/-- The opcode map as a whole (R102): the group chooses the table. -/
def decodeRaw (w : DWord) : Except DecErr Instr :=
  let o := (opcOfWord w).toNat
  let c := o % 64
  if o / 64 = 0 then decodeInt c w
  else if o / 64 = 1 then decodeBit c w
  else if o / 64 = 2 then decodeF32 c w
  else if o / 64 = 3 then decodeF16 c w
  else if o / 64 = 4 then decodeCvt c w
  else if o / 64 = 5 then decodeCmp c w
  else if o / 64 = 6 then decodeCtl c w
  else if o / 64 = 7 then decodeMem c w
  else if o / 64 = 8 then decodeSyn c w
  else if o / 64 = 9 then decodeXch c w
  else if o / 64 = 10 then decodeAsy c w
  else if o / 64 = 11 then decodeMat c w
  else if o / 64 = 12 then decodeGfx c w
  else if o / 64 = 13 then decodeRay c w
  else if o / 64 = 14 then decodeSys c w
  else .error .illop

/-- The checks of the words that Instr carries as bare names (R34, R127, R144, R165, R207, R321, R322, R372 to R383). -/
def rawChecks (i : Instr) (w : DWord) : List Chk :=
  match i with
  | .srgen => [.rng true true 1 1 (f3OfWord w).rd, .must ((f3OfWord w).ra = 0), .must ((f3OfWord w).ea = 0), .must ((f3OfWord w).rb = 0), .must ((f3OfWord w).eb = 0), .must ((f3OfWord w).rc = 0), .must ((f3OfWord w).ec = 0), .must (!(f3OfWord w).x)]
  | .ret => [.must ((fbOfWord w).off = 0), .must ((fbOfWord w).ra = 0), .must ((fbOfWord w).kind = 0)]
  | .rett => [.must ((fbOfWord w).off = 0), .must ((fbOfWord w).ra = 0), .must ((fbOfWord w).kind = 0)]
  | .exit => [.must ((fbOfWord w).off = 0), .must ((fbOfWord w).ra = 0), .must ((fbOfWord w).kind = 0)]
  | .yield => [.must ((fbOfWord w).off = 0), .must ((fbOfWord w).ra = 0), .must ((fbOfWord w).kind = 0)]
  | .syncw => [.must ((fbOfWord w).off = 0), .must ((fbOfWord w).ra = 0), .must ((fbOfWord w).kind = 0), .must ((guardOfWord w).pred = 96 ∧ (guardOfWord w).pn = false)]
  | .elect => [.pdst 1 (f3OfWord w).rd, .must ((f3OfWord w).ra = 0), .must ((f3OfWord w).ea = 0), .must ((f3OfWord w).rb = 0), .must ((f3OfWord w).eb = 0), .must ((f3OfWord w).rc = 0), .must ((f3OfWord w).ec = 0), .must (!(f3OfWord w).x)]
  | .obrel => [.must ((faOfWord w).rd = 0), .must ((faOfWord w).ra = 0), .must ((faOfWord w).rb = 0), .must ((faOfWord w).bar = 0), .must ((faOfWord w).sub = 0)]
  | .obstateFull => [.must ((faOfWord w).rd = 0), .must ((faOfWord w).ra = 0), .must ((faOfWord w).rb = 0), .must ((faOfWord w).bar = 0), .must ((faOfWord w).sub = 3)]
  | .accz => [.tile ((faOfWord w).sub.toNat % 16), .must ((faOfWord w).sub.toNat < 0x20), .must ((faOfWord w).rd = 0), .must ((faOfWord w).ra = 0), .must ((faOfWord w).rb = 0), .must ((faOfWord w).h = 0), .must ((faOfWord w).bar = 0)]
  | .diceUnbind => [.must ((faOfWord w).sub = 2), .must ((faOfWord w).rd = 0), .must ((faOfWord w).ra = 0), .must ((faOfWord w).rb = 0), .must ((faOfWord w).h = 0), .must ((faOfWord w).bar = 0)]
  | .patchdq => [.rng true false 4 4 (faOfWord w).rd, .must ((faOfWord w).ra = 0), .must ((faOfWord w).rb = 0), .must ((faOfWord w).h = 0), .must ((faOfWord w).bar = 0), .must ((faOfWord w).sub = 0)]
  | .wmarkRel => [.must ((faOfWord w).rd = 0), .must ((faOfWord w).ra = 0), .must ((faOfWord w).rb = 0), .must ((faOfWord w).h = 0), .must ((faOfWord w).bar = 0), .must ((faOfWord w).sub = 0)]
  | .wmarkGlob => [.rng true true 2 2 (faOfWord w).rd, .must ((faOfWord w).sub = 1), .must ((faOfWord w).ra = 0), .must ((faOfWord w).rb = 0), .must ((faOfWord w).h = 0), .must ((faOfWord w).bar = 0)]
  | .wmarkDie => [.rng true true 2 2 (faOfWord w).rd, .must ((faOfWord w).sub = 2), .must ((faOfWord w).ra = 0), .must ((faOfWord w).rb = 0), .must ((faOfWord w).h = 0), .must ((faOfWord w).bar = 0)]
  | .nop => [.must ((f3OfWord w).rd = 0), .must ((f3OfWord w).ra = 0), .must ((f3OfWord w).ea = 0), .must ((f3OfWord w).rb = 0), .must ((f3OfWord w).eb = 0), .must ((f3OfWord w).rc = 0), .must ((f3OfWord w).ec = 0), .must (!(f3OfWord w).x)]
  | _ => []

== == ==

_Work instruction:_ After locating the line with "if o / 64 = 0 then decodeInt c w" above, return that line and every later line through the one with "else if o / 64 = 8 then decodeSyn c w", word for word and with nothing else.

_Solution for this exercise:_
  if o / 64 = 0 then decodeInt c w
  else if o / 64 = 1 then decodeBit c w
  else if o / 64 = 2 then decodeF32 c w
  else if o / 64 = 3 then decodeF16 c w
  else if o / 64 = 4 then decodeCvt c w
  else if o / 64 = 5 then decodeCmp c w
  else if o / 64 = 6 then decodeCtl c w
  else if o / 64 = 7 then decodeMem c w
  else if o / 64 = 8 then decodeSyn c w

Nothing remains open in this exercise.